Merton wrote more than 50 books in a period of 27 years, mostly on spirituality, social justice and a quiet pacifism, as well as scores of essays and reviews. Among Merton's most enduring works is his bestselling autobiography The Seven Storey Mountain (1948), which sent scores of World War II veterans, students, and even teenagers flocking to monasteries across the US, and was also featured in National Review's list of the 100 best non-fiction books of the century. Merton was a keen proponent of interfaith understanding. He pioneered dialogue with prominent Asian spiritual figures, including the Dalai Lama, the Japanese writer D. T. Suzuki, the Thai Buddhist monk Buddhadasa, and the Vietnamese monk Thich Nhat Hanh, and authored books on Zen Buddhism, Confucianism and Taoism.

Thomas Merton was a groundbreaking leader who challenged the hypocrisies of our age, and offered his meditations on the power of prayer, humility and grace. With his impeccable literary skills, he wielded far-reaching influence despite, and perhaps because of, his vocation and life as a Trappist monk in remote Kentucky.
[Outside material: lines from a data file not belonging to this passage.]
theorem within_arriveDevice {M : Nat} {s0 s : State} (i : Nat) (hw : Sub 0x20010000000000000000000000000000000000180 M) (hk : Within M s0 s) :
   Within M s0 (State.arriveDevice s i) := by
  unfold State.arriveDevice
  repeat' (first | intro _ | with_reducible assumption | with_reducible exact rfl | exact sub_trans hw rfl | exact has_of hw rfl | with_reducible exact .inl rfl | exact .inr (has_of hw rfl) | exact .inl rfl | dsimp only | with_reducible apply within_modCore | with_reducible apply within_checkDevice | with_reducible apply within_ite | with_reducible apply within_ite2 | with_reducible apply within_foldl | split | ((with_reducible apply within_mk); with_reducible exact rfl))

theorem within_leaveBarriers {M : Nat} {s0 s : State} (i : Nat) (hw : Sub 0x200100000000000000000000000000000000021a0 M) (hk : Within M s0 s) :
   Within M s0 (State.leaveBarriers s i) := by
  unfold State.leaveBarriers
  repeat' (first | intro _ | with_reducible assumption | with_reducible exact rfl | exact sub_trans hw rfl | exact has_of hw rfl | with_reducible exact .inl rfl | exact .inr (has_of hw rfl) | exact .inl rfl | dsimp only | with_reducible apply within_modGroup | with_reducible apply within_checkGroup | with_reducible apply within_checkDevice | with_reducible apply within_ite | with_reducible apply within_ite2 | with_reducible apply within_foldl | split | ((with_reducible apply within_mk); with_reducible exact rfl))

theorem within_joinBarriers {M : Nat} {s0 s : State} (i : Nat) (hw : Sub 0x200100000000000000000000000000000000021a0 M) (hk : Within M s0 s) :
   Within M s0 (State.joinBarriers s i) := by
  unfold State.joinBarriers
  repeat' (first | intro _ | with_reducible assumption | with_reducible exact rfl | exact sub_trans hw rfl | exact has_of hw rfl | with_reducible exact .inl rfl | exact .inr (has_of hw rfl) | exact .inl rfl | dsimp only | with_reducible apply within_checkGroup | with_reducible apply within_checkDevice | with_reducible apply within_ite | with_reducible apply within_ite2 | with_reducible apply within_foldl | split | ((with_reducible apply within_mk); with_reducible exact rfl))

theorem within_performArrival {M : Nat} {s0 s : State} (i : Nat) (y : BarScope) (hw : Sub 0x200100000000000000000000000000000000021a0 M) (hk : Within M s0 s) :
   Within M s0 (State.performArrival s i y) := by
  unfold State.performArrival
  repeat' (first | intro _ | with_reducible assumption | with_reducible exact rfl | exact sub_trans hw rfl | exact has_of hw rfl | with_reducible exact .inl rfl | exact .inr (has_of hw rfl) | exact .inl rfl | dsimp only | with_reducible apply within_arriveGroup | with_reducible apply within_arriveDevice | with_reducible apply within_arriveStage | with_reducible apply within_ite | with_reducible apply within_ite2 | with_reducible apply within_foldl | split | ((with_reducible apply within_mk); with_reducible exact rfl))

theorem within_arriveWhenSeen {M : Nat} {s0 s : State} (i : Nat) (c : Nat) (b : BarScope) (hw : Sub 0x200100000000000000000000000000000000021a0 M) (hk : Within M s0 s) :
   Within M s0 (State.arriveWhenSeen s i c b) := by
  unfold State.arriveWhenSeen
  repeat' (first | intro _ | with_reducible assumption | with_reducible exact rfl | exact sub_trans hw rfl | exact has_of hw rfl | with_reducible exact .inl rfl | exact .inr (has_of hw rfl) | exact .inl rfl | dsimp only | with_reducible apply within_modCore | with_reducible apply within_performArrival | with_reducible apply within_ite | with_reducible apply within_ite2 | with_reducible apply within_foldl | split | ((with_reducible apply within_mk); with_reducible exact rfl))

theorem within_settleArrivals {M : Nat} {s0 s : State} (i : Nat) (hw : Sub 0x200100000000000000000000000000000000021a0 M) (hk : Within M s0 s) :
   Within M s0 (State.settleArrivals s i) := by
  unfold State.settleArrivals
  repeat' (first | intro _ | with_reducible assumption | with_reducible exact rfl | exact sub_trans hw rfl | exact has_of hw rfl | with_reducible exact .inl rfl | exact .inr (has_of hw rfl) | exact .inl rfl | dsimp only | with_reducible apply within_modCore | with_reducible apply within_performArrival | with_reducible apply within_ite | with_reducible apply within_ite2 | with_reducible apply within_foldl | split | ((with_reducible apply within_mk); with_reducible exact rfl))

theorem within_setPortState {M : Nat} {s0 s : State} (p : Nat) (v : Nat) (hw : Sub 0x2000000000000000000000000000000000000000000000020000000000000000 M) (hk : Within M s0 s) :
   Within M s0 (State.setPortState s p v) := by
  unfold State.setPortState
  repeat' (first | intro _ | with_reducible assumption | with_reducible exact rfl | exact sub_trans hw rfl | exact has_of hw rfl | with_reducible exact .inl rfl | exact .inr (has_of hw rfl) | exact .inl rfl | dsimp only | with_reducible apply within_setFld | with_reducible apply within_ite | with_reducible apply within_ite2 | with_reducible apply within_foldl | split | ((with_reducible apply within_mk); with_reducible exact rfl))

theorem within_portCount {M : Nat} {s0 s : State} (p : Nat) (ixl : RegName) (chn : RegName) (hw : Sub 0x24640000000000000000000000000000000000000000000000000000000000000240000 M) (hr_ixl : Has M ixl.ix) (hr_chn : Has M chn.ix) (hk : Within M s0 s) :
   Within M s0 (State.portCount s p ixl chn) := by
  unfold State.portCount
  repeat' (first | intro _ | with_reducible assumption | with_reducible exact rfl | exact sub_trans hw rfl | exact has_of hw rfl | with_reducible exact .inl rfl | exact .inr (has_of hw rfl) | exact .inl rfl | dsimp only | with_reducible apply within_bump | exact hr_ixl | exact hr_chn | with_reducible apply within_ite | with_reducible apply within_ite2 | with_reducible apply within_foldl | split | ((with_reducible apply within_mk); with_reducible exact rfl))

theorem within_linkEvt {M : Nat} {s0 s : State} (p : Nat) (f : Fld) (code : Nat) (hw : Sub 0x24640000000000000000000000000000000000000000000000000000000000000240000 M) (hr_f : Has M f.reg.ix) (hk : Within M s0 s) :
   Within M s0 (State.linkEvt s p f code) := by
  unfold State.linkEvt
  repeat' (first | intro _ | with_reducible assumption | with_reducible exact rfl | exact sub_trans hw rfl | exact has_of hw rfl | with_reducible exact .inl rfl | exact .inr (has_of hw rfl) | exact .inl rfl | dsimp only | with_reducible apply within_setEvt | with_reducible apply within_logEvent | exact hr_f | with_reducible apply within_ite | with_reducible apply within_ite2 | with_reducible apply within_foldl | split | ((with_reducible apply within_mk); with_reducible exact rfl))

theorem within_setWclk {M : Nat} {s0 s : State} (p : Nat) (v : Nat) (hw : Sub 0x20000000000000000 M) (hk : Within M s0 s) :
   Within M s0 (State.setWclk s p v) := by
  unfold State.setWclk
  repeat' (first | intro _ | with_reducible assumption | with_reducible exact rfl | exact sub_trans hw rfl | exact has_of hw rfl | with_reducible exact .inl rfl | exact .inr (has_of hw rfl) | exact .inl rfl | dsimp only | with_reducible apply within_setFld | with_reducible apply within_ite | with_reducible apply within_ite2 | with_reducible apply within_foldl | split | ((with_reducible apply within_mk); with_reducible exact rfl))

theorem within_frameEffect {M : Nat} {s0 s : State} (p : Nat) (c : FwdCtl) (hw : Sub 0x246400000000000000004000000000000000000000140001000000c0000000000342260 M) (hk : Within M s0 s) :
   Within M s0 (State.frameEffect s p c) := by
  unfold State.frameEffect
  repeat' (first | intro _ | with_reducible assumption | with_reducible exact rfl | exact sub_trans hw rfl | exact has_of hw rfl | with_reducible exact .inl rfl | exact .inr (has_of hw rfl) | exact .inl rfl | dsimp only | with_reducible apply within_closeByLink | with_reducible apply within_setMark | with_reducible apply within_setReg | with_reducible apply within_ite | with_reducible apply within_ite2 | with_reducible apply within_foldl | split | ((with_reducible apply within_mk); with_reducible exact rfl))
Despite a rough upbringing and having no prior connection to religious persons or experiences, he was seized by the spirit during his college days at Columbia. He underwent conversion to the Catholic faith and felt compelled, from then on, to devote himself to this calling. He is one of the most widely read spiritual masters of this era, illuminating the meaning of genuine freedom and solitude, seeing through the pretexts assembled by culture, including our own deceptions in living the religious life.

Merton's influence has grown since his death and he is widely recognized as an important 20th-century Catholic mystic and thinker. Interest in his work contributed to a rise in spiritual exploration beginning in the 1960s and 1970s in the United States. Merton's letters and diaries reveal the intensity with which their author focused on social justice issues, including the civil rights movement and proliferation of nuclear arms. He had prohibited their publication for 25 years after his death.